CLÍNICA SANTA EMILIA on Instagram: "⚕️𝐏𝐫𝐮𝐞𝐛𝐚𝐬 𝐝𝐞 𝐀𝐧𝐭í𝐠𝐞𝐧o𝐬 - 𝐂𝐥í𝐧𝐢𝐜𝐚 𝐒𝐚𝐧𝐭𝐚 𝐄𝐦𝐢𝐥𝐢𝐚 🏥🩺 ✅ Debido a la coyuntura en la que estamos viviendo, especialmente en el norte del país, la Clínica Santa Emilia se preocupa por usted y ha incorporado un programa en sus servicios, el cuál está orientado a 𝐝𝐞𝐬𝐜𝐚𝐫𝐭𝐚𝐫 𝐥𝐚 𝐩𝐫𝐞𝐬𝐞𝐧𝐜𝐢𝐚 𝐝𝐞𝐥 𝐂𝐨𝐯𝐢𝐝-𝟏𝟗 en las personas o familias ante la presunción o síntomas de la enfermedad. Es importante 𝐝𝐞𝐭𝐞𝐜𝐭𝐚𝐫 𝐥𝐚 𝐞𝐧𝐟𝐞𝐫𝐦𝐞𝐝𝐚𝐝 𝐚 𝐭𝐢𝐞𝐦𝐩𝐨 para aplicar los protocolos correspondientes y evitar el contagio entre más personas. ✅ Ahora usted puede realizar su prueba en nuestros laboratorios. ✅ Nuestras Pruebas están debidamente certificados y autorizados por el Ministerios de Salud. ✅ PRUEBA DE 𝐀𝐍𝐓Í𝐆𝐄𝐍𝐎𝐒 ( Hisopados) 🎯 Resultados = 20 MINUTOS. 𝐋𝐨𝐬 𝐞𝐬𝐩𝐞𝐫𝐚𝐦𝐨𝐬! 🎊🎊😁😁😁 𝐂𝐋Í𝐍𝐈𝐂𝐀 𝐒𝐀𝐍𝐓𝐀 𝐄𝐌𝐈𝐋𝐈𝐀 - 𝐒𝐄𝐆𝐔𝐑𝐈𝐃𝐀𝐃 𝐘 𝐂𝐎𝐍𝐅𝐈𝐀𝐍𝐙𝐀 👉🏽SOLICITA INFORMACIÓN ➖➖➖➖➖➖➖➖➖ 📍Ubícanos en: 🏣Calle San Miguel 225 Urb.

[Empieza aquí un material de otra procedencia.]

/-- The buffers of bank `b` discarded (R102, R143, R144): the woven and source copies placed there. A plane whose front
copy lay there has no content until it is written again. -/
def buffersLost (b : Nat) (s : State) : State :=
  let s := forEach s.place.inForce.woven s fun e s =>
    let s := if e.2.1 == b then dropObject 0 e.1 0 s else s
    if e.2.2 == b then dropObject 0 e.1 1 s else s
  forEach s.place.inForce.planes s fun e s =>
    let gone := fun copy => if copy == 0 then e.2.1 == b else e.2.2 == b
    let s := if gone 0 then dropObject 1 e.1 0 s else s
    let s := if gone 1 then dropObject 1 e.1 1 s else s
    let src := e.1 / 4
    match e.1 % 4 with
    | 0 => { s with ing := { s.ing with videos := kmod? s.ing.videos src fun v => if gone v.front then { v with hasFront := false } else v } }
    | 1 => { s with ing := { s.ing with planes := kmod? s.ing.planes src fun v => if gone v.front then { v with hasFront := false } else v } }
    | _ => { s with ing := { s.ing with maps := kmod? s.ing.maps src fun v => if gone v.front then { v with hasFront := false } else v } }

/-- BANK_STATE emitted (R146). -/
def bankEvent (b st cause : Nat) (s : State) : State := emit 0x0601 (leN 1 b ++ leN 1 st ++ leN 1 cause) s

/-- What the 8 canary rows of a bank hold in every word once written (R143). -/
def canaryRows : List U64 := (List.range 8).map fun i => if i % 2 == 0 then 0xAAAAAAAAAAAAAAAA else 0x5555555555555555

/-- The canary rows of every bank written. -/
def canariesWrite (s : State) : State := forEach (List.range 32) s fun b s => modBank b (fun k => { k with rows := canaryRows }) s

/-- A bank whose canary rows failed: its contents discarded, the bank stays in service (R143). -/
def canaryFailed (b : Nat) (s : State) : State :=
  let s := modBank b (fun k => { k with canaryFail := k.canaryFail + 1 }) s
  corrBankLost b (buffersLost b (bankEvent b 2 4 s))

end Sys2Proof.Machine
end

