-- ==== Sys2Proof/Machine/PortOps.lean ====
section
/-! DEFINITION. What every port does: counting (R268, R269), the transmit queue and its classes (R264), the Ezond frame
header (R225, R226), and timestamps (R271, R272). -/

namespace Sys2Proof.Machine

/-- Port `p`. -/
def portOf (s : State) (p : Nat) : Port := kgetD s.link.ports p {}
/-- A port changed. -/
def modPort (p : Nat) (f : Port → Port) (s : State) : State :=
  { s with link := { s.link with ports := kmod s.link.ports p {} f } }
/-- A port's link counters changed. -/
def modLnk (p : Nat) (f : LinkCnt → LinkCnt) (s : State) : State := modPort p (fun q => { q with lnk := f q.lnk }) s

/-- The line rate of a speed code in b/s, as skeins are sent at it (R258, R265). -/
def lineRate (speed : Nat) : Nat :=
  match speed with
  | 0 => 10000000000
  | 1 => 5000000000
  | 2 => 2500000000
  | _ => 1000000000

/-- The time `bytes` take on a line of a speed, in ns, rounded up. (DESIGN CHOICE, log 42) -/
def lineNs (speed bytes : Nat) : Nat := (bytes * 8 * 1000000000 + lineRate speed - 1) / lineRate speed

/-! ## Counters (R268, R269) -/

/-- The size bin of a good frame's length. -/
def sizeBin (len : Nat) : Nat :=
  if len ≤ 64 then 0 else if len ≤ 127 then 1 else if len ≤ 255 then 2 else if len ≤ 511 then 3
  else if len ≤ 1023 then 4 else if len ≤ 1518 then 5 else if len ≤ 2047 then 6 else if len ≤ 4095 then 7 else 8

/-- A port's counter `n` raised by `k`; bit 31 of the register rising sets its HALF bit and CNT_HALF (R269). The twin
lane pair has no BAR0 block and no HALF bits (R274). -/
def bumpCnt (p n k : Nat) (s : State) : State :=
  let old := kgetD (portOf s p).cnt n 0
  let new := old + k
  let s := modPort p (fun q => { q with cnt := kset q.cnt n new }) s
  if p < 64 && !bit old 31 && bit new 31 then
    setInt 16 (modPort p (fun q => { q with half := setBit q.half n true }) s)
  else s

/-- A counter lowered by `k`: a frame counted at its start and then cut counts only in ABORTED_TX (R268). -/
def dropCnt (p n k : Nat) (s : State) : State :=
  modPort p (fun q => { q with cnt := kset q.cnt n (kgetD q.cnt n 0 - k) }) s

/-- The destination class of a frame as a counter offset. -/
def castOff (c : Cast) : Nat := match c with | .uni => 0 | .multi => 1 | .broad => 2

/-- A good received frame counted. (DESIGN CHOICE, log 44) -/
def countRx (p len : Nat) (cast : Cast) (ez : Option Nat) (ptp pause : Bool) (s : State) : State :=
  let s := bumpCnt p (sizeBin len) 1 s
  let s := bumpCnt p (9 + castOff cast) 1 s
  let s := if pause then bumpCnt p 12 1 s else if ptp then bumpCnt p 13 1 s
    else match ez with
      | some ty => if ty = 0 || 11 < ty then s else bumpCnt p (13 + ty) 1 s
      | none => s
  bumpCnt p 33 len s

/-- One link error of a port: the 65th within 1 s detects the port, and any starts the lull of a port in the fault state
again (R429, R436, R438). After a detection the count starts anew. (DESIGN CHOICE, log 58) -/
def linkError (p : Nat) (s : State) : State :=
  let s := modLnk p (fun c => { c with linkErr := c.linkErr + 1 }) s
  let s : State := { s with flt := { s.flt with
    srcs := kmod? s.flt.srcs (0x1C00 + p) fun q => { q with quietAt := none, lullEnd := none } } }
  let win := (kgetD s.flt.linkErrs p []).filter (fun a => decide (s.now < a + 1000000000)) ++ [s.now]
  if 65 ≤ win.length then
    raise (0x1C00 + p) 1 [win.length] { s with flt := { s.flt with linkErrs := kset s.flt.linkErrs p [] } }
  else { s with flt := { s.flt with linkErrs := kset s.flt.linkErrs p win } }

/-- The identifier of the ingress bobbin of a port. (DESIGN CHOICE, log 75) -/
def ingressBob (port : Nat) : Nat := 8 * 1024 + port

/-- The words that wait in a port's ingress bobbin (R108). -/
def ingressFill (s : State) (port : Nat) : Nat := (kgetD s.fab.bobbins (ingressBob port) {}).words.length

/-- The role of a port, as R261 numbers it; 3 stands for the twin pair, which takes none (R274). -/
def roleAt (s : State) (p : Nat) : Nat := if p == 64 then 3 else (portOf s p).role

/-- A received frame with an error: counted once, and a link error of a standard port (R268, R436). -/
def rxError (p n : Nat) (s : State) : State :=
  let s := bumpCnt p n 1 s
  if p < 64 && (portOf s p).role == 1 then linkError p s else s

/-- The receiver of a port runs: an off port's is powered down (R261). -/
def hears (s : State) (p : Nat) : Bool := p == 64 || (portOf s p).role != 0

/-- The frame drops that a full ingress bobbin makes at the start of a frame (R109): the counter, if one. (DESIGN CHOICE, log 44) -/
def rxDrop (s : State) (p : Nat) (video : Bool) : Option Nat :=
  if roleAt s p != 1 || (portOf s p).retired then none
  else if 2048 ≤ ingressFill s p then some 32
  else if video && 1792 ≤ ingressFill s p then some 31
  else none

/-- A frame without a bad FCS that a port hears: dropped where the ingress bobbin is full, an error by its length, or good and
counted; a retired port, or one that has not the role the frame is for, discards it there (R109, R259, R261, R268, R273).
(DESIGN CHOICE, log 44) -/
def rxGate (role p len : Nat) (cast : Cast) (ez : Option Nat) (ptp video : Bool) (s : State) (f : State → State) : State :=
  if !hears s p then s
  else match rxDrop s p video with
    | some n => bumpCnt p n 1 s
    | none =>
      if len < 64 then rxError p 26 s
      else if 9216 < len then rxError p 27 s
      else
        let s := countRx p len cast ez ptp false s
        if (portOf s p).retired then bumpCnt p 32 1 s
        else if roleAt s p == role then f s else s

/-- The key of a universe's record: its number and the port it is received on, 0xFF for all (R123). -/
def univKey (n scope : Nat) : Nat := n * 256 + scope

/-- The class of an IPv4 destination. -/
def castOfIp (ip : U32) : Cast := if ip.toNat / 2 ^ 28 == 14 then .multi else .uni

/-- The Ezond TYPE of a kind of frame (R227). -/
def ezType (k : TxKind) : Option Nat :=
  match k with
  | .skein _ _ _ => some 1
  | .commit _ => some 2
  | .discover | .assign | .measure | .offset => some 6
  | .speed => some 7
  | .calm => some 8
  | .wake => some 9
  | .safe _ => some 10
  | .probe => some 11
  | _ => none

/-- A frame is PTP. -/
def isPtp (k : TxKind) : Bool := match k with | .ptp _ => true | _ => false

/-- A sent frame counted, or with `add` false uncounted. -/
def countTx (add : Bool) (p : Nat) (f : TxFrame) (s : State) : State :=
  let g := fun n k s => if add then bumpCnt p n k s else dropCnt p n k s
  let s := g (34 + sizeBin f.len) 1 s
  let s := g (43 + castOff f.cast) 1 s
  let s := if isPtp f.kind then g 46 1 s
    else match ezType f.kind with | some ty => g (46 + ty) 1 s | none => s
  g 58 f.len s

/-- The bits of MAC_HALF_LO and MAC_HALF_HI as one word, and a clearing write to one of them (R269). -/
def halfClear (p : Nat) (hi : Bool) (v : U32) (s : State) : State :=
  modPort p (fun q => { q with half := (List.range 32).foldl (fun h i =>
    if v.getLsbD i then setBit h (if hi then 32 + i else i) false else h) q.half }) s

def execMacHalfClear (t port : Nat) (hi : Bool) (v : U32) (s : State) : Res :=
  happens t s fun s => if port < 64 then halfClear port hi v s else s

/-! ## Frames of Ezond Link (R225, R226) -/

/-- The controller frame header of R226. -/
def ezHdr (ver ty flags : Nat) (s : State) (chain fromEnd dst hops len : Nat) : Bytes :=
  beN 1 (16 * ver + ty) ++ beN 1 flags ++ beN 2 s.twin.cgen.toNat ++ beN 1 chain ++ beN 1 fromEnd ++ beN 1 dst
    ++ beN 1 hops ++ beN 2 0 ++ beN 2 len

/-- The length on the wire, from destination address to FCS, of an Ezond frame of a message. -/
def ezLen (body : Bytes) : Nat := max 64 (18 + body.length)

/-- The length of an IPv4 UDP frame with `n` bytes of UDP payload. -/
def udpLen (n : Nat) : Nat := max 64 (46 + n)

/-! ## The transmit queue (R264) -/

/-- A frame's class of R264. -/
def txClass (k : TxKind) : Nat :=
  match k with
  | .safe _ => 1
  | .commit _ => 2
  | .discover | .assign | .measure | .offset | .speed | .calm | .wake | .probe => 3
  | .ptp _ => 4
  | .skein _ _ _ => 5
  | .sacnData _ _ | .sacnSync _ | .igmp _ _ | .inband _ _ | .hello | .digest | .dack => 6

/-- A frame of the enumeration and measurement of chain ends (R413). -/
def isEnum (k : TxKind) : Bool :=
  match k with | .discover | .assign | .measure | .offset => true | _ => false

/-- The device sends on its chain ports as the one controller of the wall: twin operation is disabled, or the device
holds the active role and its first boundary has come (R407, R413, R420). -/
def controls (s : State) : Bool := !s.twin.enabled || (s.twin.role == 1 && s.twin.pending.isNone)

/-- A distaff that holds the active's generation from a HELLO of the last 10 ms (R413). -/
def followsActive (s : State) : Bool :=
  s.twin.enabled && s.twin.role == 0
    && (match s.twin.partner, s.twin.lastHello with
        | some h, some at_ => h.role == 1 && h.cgen == s.twin.cgen && decide (s.now ≤ at_ + 10000000)
        | _, _ => false)

/-- A port may be given a frame of a kind: a chain port in service under R413, a standard port, or the twin pair. -/
def maySend (p : Nat) (k : TxKind) (s : State) : Bool :=
  let q := portOf s p
  if p == 64 then true
  else if q.retired then false
  else match q.role with
    | 2 => controls s || (isEnum k && followsActive s)
    | 1 => q.enabled
    | _ => false

/-- A frame given to a port to send; discarded where the port may not send it. -/
def queueTx (p : Nat) (f : TxFrame) (s : State) : State :=
  if maySend p f.kind s then modPort p (fun q => { q with queue := q.queue ++ [f] }) s else s

/-- A frame is a resend of a skein, given how often its skein has been sent (R232). -/
def isResend (s : State) (f : TxFrame) : Bool :=
  match f.kind with
  | .skein tile idx _ => s.link.skeins.any fun k => k.tile == tile && k.idx == idx && decide (0 < k.sends)
  | _ => false

/-- The rank in which a port's line takes waiting frames: the class of R264, resends first among skeins. (DESIGN CHOICE, log 42) -/
def txRank (s : State) (f : TxFrame) : Nat :=
  2 * txClass f.kind + (if txClass f.kind == 5 && isResend s f then 0 else 1)

/-- The waiting frames that lie whole in a port's transmit buffer of 32 KiB, in the order in which they start (R264). Those of
the higher class are loaded first. (DESIGN CHOICE, log 42) -/
def txBuffer (s : State) (l : List TxFrame) : List TxFrame :=
  (sortBy (txRank s) l).foldl (fun acc f => if (acc.map (·.len)).sum + f.len ≤ 32768 then acc ++ [f] else acc) []

/-- The waiting frame that a port starts next (R264), with the rest. (DESIGN CHOICE, log 42) -/
def nextTx (s : State) (l : List TxFrame) : Option (TxFrame × List TxFrame) :=
  match txBuffer s l with
  | [] => none
  | f :: _ => some (f, dropFirst (· == f) l)

/-- The 14 bytes that go before the message of a frame of Ezond Link or of the twin pair: its addresses and EtherType (R225,
R414). (DESIGN CHOICE, log 7; DESIGN CHOICE, log 42) -/
def frameHead (p : Nat) (f : TxFrame) : Bytes :=
  let own := (List.finRange 6).map (Config.portAddress p)
  match f.kind with
  | .hello | .digest | .dack => [0x03, 0x5A, 0x4C, 0x00, 0x01, 0x00] ++ own ++ [0x9C, 0x2F]
  | .ptp _ | .sacnData _ _ | .sacnSync _ | .igmp _ _ | .inband _ _ => []
  | _ => [0x03, 0x5A, 0x4C, 0x00, 0x00, byteAt f.body 4] ++ own ++ [0x9C, 0x2E]

/-! ## Timestamps (R271, R272) -/

/-- The EGRESS constant of a speed in tenths of a ns (R271). -/
def egressTenths (speed : Nat) : Nat :=
  match speed with | 0 => 288 | 1 => 544 | 2 => 672 | _ => 864

/-- tx_ts of a frame whose start-of-frame delimiter is captured now, in units of 2^-16 ns. -/
def txStamp (s : State) (p : Nat) : Nat :=
  let q := portOf s p
  ((s.now * 65536 + egressTenths q.speed * 65536 / 10 : Nat) + (if p == 64 then 0 else q.txExtra * 1024)).toNat

/-- The timestamp bobbin of a port's group. (DESIGN CHOICE, log 44) -/
def tsGroupOf (p : Nat) : Nat := p / 8

/-- A frame with a timestamp identifier writes its entry, or is refused and counted (R272). (DESIGN CHOICE, log 44) -/
def stampTx (p id : Nat) (s : State) : State :=
  let ts := txStamp s p
  { s with link := { s.link with ts := kmod s.link.ts (tsGroupOf p) {} fun g =>
      if g.entries.length < 16 then
        { g with entries := g.entries ++ [{ id, port := p, gap := g.gapNext, frac := ts % 65536, time := ts / 65536 }]
                 gapNext := false }
      else { g with lost := g.lost + 1, ovf := true, gapNext := true } } }

/-- TS_OVF cleared through MAC_PSTAT of any port of its group (R270, R272). (DESIGN CHOICE, log 44) -/
def tsOvfClear (p : Nat) (v : U32) (s : State) : State :=
  if v.getLsbD 31 then
    { s with link := { s.link with ts := kmod s.link.ts (tsGroupOf p) {} fun g => { g with ovf := false } } }
  else s

def execTsOvfClear (t port : Nat) (v : U32) (s : State) : Res :=
  happens t s fun s => if port < 64 then tsOvfClear port v s else s

/-! ## Port state -/

/-- A port's receiver powered down: it detects neither signal nor lock (R261). -/
def receiverOff (p : Nat) (s : State) : State :=
  let s := modPort p (fun q => { q with lock := false, signal := false, anDone := false
                                        lastChange := if q.lock then s.now else q.lastChange }) s
  { s with flt := { s.flt with lockLostAt := kerase s.flt.lockLostAt p } }

/-- PORT_STATE emitted (R276). (DESIGN CHOICE, log 43) -/
def portEvent (p st cause : Nat) (s : State) : State :=
  emit 0x0A01 (leN 1 p ++ leN 1 st ++ leN 1 (portOf s p).speed ++ leN 1 cause) s

/-- The STATE of PORT_STATE for a port in service: up while it has lock. -/
def portUpState (s : State) (p : Nat) : Nat := b2n (portOf s p).lock

/-- MAC_PSTAT of a port (R270). -/
def pstat (s : State) (p : Nat) : Nat :=
  let q := portOf s p
  let gen2 := match q.linkgen with | some g => g == 2 | none => !s.hif.compat
  2 ^ 31 * b2n (kgetD s.link.ts (tsGroupOf p) {}).ovf + 2 ^ 11 * b2n q.anDone
    + 2 ^ 10 * b2n (decide (s.now < q.pausedUntil)) + 2 ^ 9 * b2n gen2 + 2 ^ 8 * b2n q.retired + 64 * q.role
    + 16 * q.speed + 4 * b2n q.req.isSome + 2 * b2n q.signal + b2n q.lock

/-- A port is a chain port in service: it has the chain role and is not retired (R97, R102, R273). -/
def chainUp (s : State) (p : Nat) : Bool :=
  let q := portOf s p
  q.role == 2 && !q.retired

end Sys2Proof.Machine
end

Santa Isabel - Piura https://goo.gl/maps/4dwomriZ8tmJ5Su96 🆗WhatsApp: +51 968 870 939 🛃Correo: [email protected] 🌐Sitio Oficial: http://www.clinicasantaemilia.com/ 🇵🇪🇵🇪🇵🇪WhatsApp aquí 👇👇👇 ╔════════════════╗ https://tinyurl.com/clisanta ╚════════════════╝ #piura #antígenos #clínicaSantaemilia #saludprevención"


CLÍNICA SANTA EMILIA shared a post on Instagram: "⚕️𝐏𝐫𝐮𝐞𝐛𝐚𝐬 𝐝𝐞 𝐀𝐧𝐭í𝐠𝐞𝐧o𝐬 - 𝐂𝐥í𝐧𝐢𝐜𝐚 𝐒𝐚𝐧𝐭𝐚 𝐄𝐦𝐢𝐥𝐢𝐚 🏥🩺 ✅ Debido a la coyuntura en la que estamos viviendo, especialmente en el norte del país, la Clínica Santa Emilia se preocupa por usted y ha incorporado un programa en sus servicios, el cuál está...




www.instagram.com


----------



## sebvill (Apr 13, 2005)

Cuando Piura llegue a tener la cantidad de edificios de Trujillo, la calidad de edificios de Arequipa y la altura de los edificios de Huancayo se va a ver mas linda que todas en las panorámicas gracias a lo verde y plana que es.


----------



## SKyPeru3 (May 3, 2020)

sebvill said:


> Cuando Piura llegue a tener la cantidad de edificios de Trujillo, la calidad de edificios de Arequipa y la altura de los edificios de Huancayo se va a ver mas linda que todas en las panorámicas gracias a lo verde y plana que es.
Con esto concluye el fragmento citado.